** Opening ENTRIES SHOWN block **
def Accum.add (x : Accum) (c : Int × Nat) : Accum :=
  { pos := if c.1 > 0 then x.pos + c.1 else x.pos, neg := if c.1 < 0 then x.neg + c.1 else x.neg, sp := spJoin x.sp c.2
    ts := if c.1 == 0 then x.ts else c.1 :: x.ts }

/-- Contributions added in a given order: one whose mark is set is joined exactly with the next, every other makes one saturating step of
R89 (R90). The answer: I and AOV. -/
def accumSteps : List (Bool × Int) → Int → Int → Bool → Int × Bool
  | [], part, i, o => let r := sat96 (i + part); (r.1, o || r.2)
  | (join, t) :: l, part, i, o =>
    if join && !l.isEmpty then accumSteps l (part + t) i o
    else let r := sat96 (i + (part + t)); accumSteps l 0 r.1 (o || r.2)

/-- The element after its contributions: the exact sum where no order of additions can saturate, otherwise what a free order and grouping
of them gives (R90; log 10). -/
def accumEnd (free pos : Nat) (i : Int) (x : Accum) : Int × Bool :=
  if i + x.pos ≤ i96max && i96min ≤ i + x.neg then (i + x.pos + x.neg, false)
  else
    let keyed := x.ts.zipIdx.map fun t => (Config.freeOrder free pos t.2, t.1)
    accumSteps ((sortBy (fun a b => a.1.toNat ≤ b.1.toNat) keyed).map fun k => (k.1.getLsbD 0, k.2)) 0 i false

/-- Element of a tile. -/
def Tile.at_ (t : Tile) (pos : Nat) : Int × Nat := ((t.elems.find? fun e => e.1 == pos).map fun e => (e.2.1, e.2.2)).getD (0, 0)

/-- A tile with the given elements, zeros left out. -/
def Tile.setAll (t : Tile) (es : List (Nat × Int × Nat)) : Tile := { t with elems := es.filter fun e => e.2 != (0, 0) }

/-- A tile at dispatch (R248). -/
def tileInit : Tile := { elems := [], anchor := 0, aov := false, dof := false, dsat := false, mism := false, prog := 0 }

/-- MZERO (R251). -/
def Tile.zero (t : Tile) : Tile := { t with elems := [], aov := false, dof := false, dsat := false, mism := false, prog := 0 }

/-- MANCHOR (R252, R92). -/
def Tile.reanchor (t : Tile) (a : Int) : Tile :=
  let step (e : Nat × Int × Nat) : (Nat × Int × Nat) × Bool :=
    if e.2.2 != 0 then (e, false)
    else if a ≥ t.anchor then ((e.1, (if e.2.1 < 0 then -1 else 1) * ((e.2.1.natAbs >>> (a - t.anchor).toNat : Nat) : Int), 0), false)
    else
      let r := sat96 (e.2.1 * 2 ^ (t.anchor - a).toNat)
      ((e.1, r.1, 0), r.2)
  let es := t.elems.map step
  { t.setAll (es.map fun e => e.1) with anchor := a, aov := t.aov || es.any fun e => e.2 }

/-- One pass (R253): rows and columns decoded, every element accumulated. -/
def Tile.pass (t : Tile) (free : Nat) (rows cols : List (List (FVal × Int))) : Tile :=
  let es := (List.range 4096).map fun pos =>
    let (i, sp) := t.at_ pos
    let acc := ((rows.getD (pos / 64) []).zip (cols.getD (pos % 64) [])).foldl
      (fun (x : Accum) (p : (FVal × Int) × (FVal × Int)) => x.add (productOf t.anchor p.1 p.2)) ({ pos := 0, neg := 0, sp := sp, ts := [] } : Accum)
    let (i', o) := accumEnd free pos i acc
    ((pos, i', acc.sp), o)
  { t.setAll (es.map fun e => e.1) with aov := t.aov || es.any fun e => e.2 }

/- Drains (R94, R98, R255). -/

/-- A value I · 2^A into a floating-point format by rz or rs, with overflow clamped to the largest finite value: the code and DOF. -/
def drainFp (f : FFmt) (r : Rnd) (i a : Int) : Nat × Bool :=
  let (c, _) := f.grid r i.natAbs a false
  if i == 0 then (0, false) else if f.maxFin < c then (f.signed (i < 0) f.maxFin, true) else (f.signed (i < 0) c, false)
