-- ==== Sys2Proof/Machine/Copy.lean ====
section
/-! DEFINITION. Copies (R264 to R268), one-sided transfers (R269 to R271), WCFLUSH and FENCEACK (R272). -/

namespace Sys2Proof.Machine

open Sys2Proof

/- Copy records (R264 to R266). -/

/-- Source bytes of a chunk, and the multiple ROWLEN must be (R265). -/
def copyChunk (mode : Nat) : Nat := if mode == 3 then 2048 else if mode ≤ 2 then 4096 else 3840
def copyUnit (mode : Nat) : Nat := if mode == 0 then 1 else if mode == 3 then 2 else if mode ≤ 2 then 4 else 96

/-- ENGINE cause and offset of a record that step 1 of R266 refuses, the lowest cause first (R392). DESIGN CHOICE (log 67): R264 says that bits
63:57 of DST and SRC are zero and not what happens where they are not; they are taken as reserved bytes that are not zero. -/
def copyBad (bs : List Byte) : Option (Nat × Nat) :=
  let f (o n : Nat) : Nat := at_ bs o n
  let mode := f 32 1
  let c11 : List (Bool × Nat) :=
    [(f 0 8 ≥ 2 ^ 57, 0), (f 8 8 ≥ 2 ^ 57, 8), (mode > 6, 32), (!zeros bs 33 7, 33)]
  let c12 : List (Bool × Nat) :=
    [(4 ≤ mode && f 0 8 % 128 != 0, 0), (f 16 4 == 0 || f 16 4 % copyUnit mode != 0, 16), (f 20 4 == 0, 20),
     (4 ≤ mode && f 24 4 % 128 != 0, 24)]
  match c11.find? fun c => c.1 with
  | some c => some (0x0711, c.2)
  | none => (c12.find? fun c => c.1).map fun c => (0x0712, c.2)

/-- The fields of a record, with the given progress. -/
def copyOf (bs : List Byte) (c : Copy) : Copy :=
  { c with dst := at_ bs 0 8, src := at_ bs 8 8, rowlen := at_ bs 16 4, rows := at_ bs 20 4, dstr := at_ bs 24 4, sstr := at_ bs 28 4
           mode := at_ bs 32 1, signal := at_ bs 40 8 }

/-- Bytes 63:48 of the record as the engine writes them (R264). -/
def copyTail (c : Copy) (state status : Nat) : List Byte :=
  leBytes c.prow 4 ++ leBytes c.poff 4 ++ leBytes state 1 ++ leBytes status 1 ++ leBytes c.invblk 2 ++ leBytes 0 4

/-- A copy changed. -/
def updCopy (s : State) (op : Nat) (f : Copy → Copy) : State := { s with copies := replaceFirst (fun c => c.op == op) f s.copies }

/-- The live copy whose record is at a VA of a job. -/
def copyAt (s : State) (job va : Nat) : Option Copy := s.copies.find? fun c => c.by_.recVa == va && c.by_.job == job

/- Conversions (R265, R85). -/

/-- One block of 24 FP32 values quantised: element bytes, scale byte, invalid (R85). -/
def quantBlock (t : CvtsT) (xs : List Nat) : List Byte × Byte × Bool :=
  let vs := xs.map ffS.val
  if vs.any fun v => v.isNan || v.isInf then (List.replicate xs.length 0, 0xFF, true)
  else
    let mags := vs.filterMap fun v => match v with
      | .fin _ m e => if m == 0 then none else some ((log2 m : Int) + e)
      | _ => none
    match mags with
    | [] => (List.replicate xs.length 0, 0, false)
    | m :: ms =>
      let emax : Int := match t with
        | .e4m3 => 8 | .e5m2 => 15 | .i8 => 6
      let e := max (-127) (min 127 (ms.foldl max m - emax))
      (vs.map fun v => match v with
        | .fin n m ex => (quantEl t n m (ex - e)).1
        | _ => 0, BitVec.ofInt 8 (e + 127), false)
** Closing ENTRIES SHOWN block **
* TASK GOAL: Copy only this part of the entries above: the line with "them (R264). -/", the line with "of a job. -/", and the lines between, all exactly as written.

* WRITTEN ANSWER:
/-- Bytes 63:48 of the record as the engine writes them (R264). -/
def copyTail (c : Copy) (state status : Nat) : List Byte :=
  leBytes c.prow 4 ++ leBytes c.poff 4 ++ leBytes state 1 ++ leBytes status 1 ++ leBytes c.invblk 2 ++ leBytes 0 4

/-- A copy changed. -/
def updCopy (s : State) (op : Nat) (f : Copy → Copy) : State := { s with copies := replaceFirst (fun c => c.op == op) f s.copies }

/-- The live copy whose record is at a VA of a job. -/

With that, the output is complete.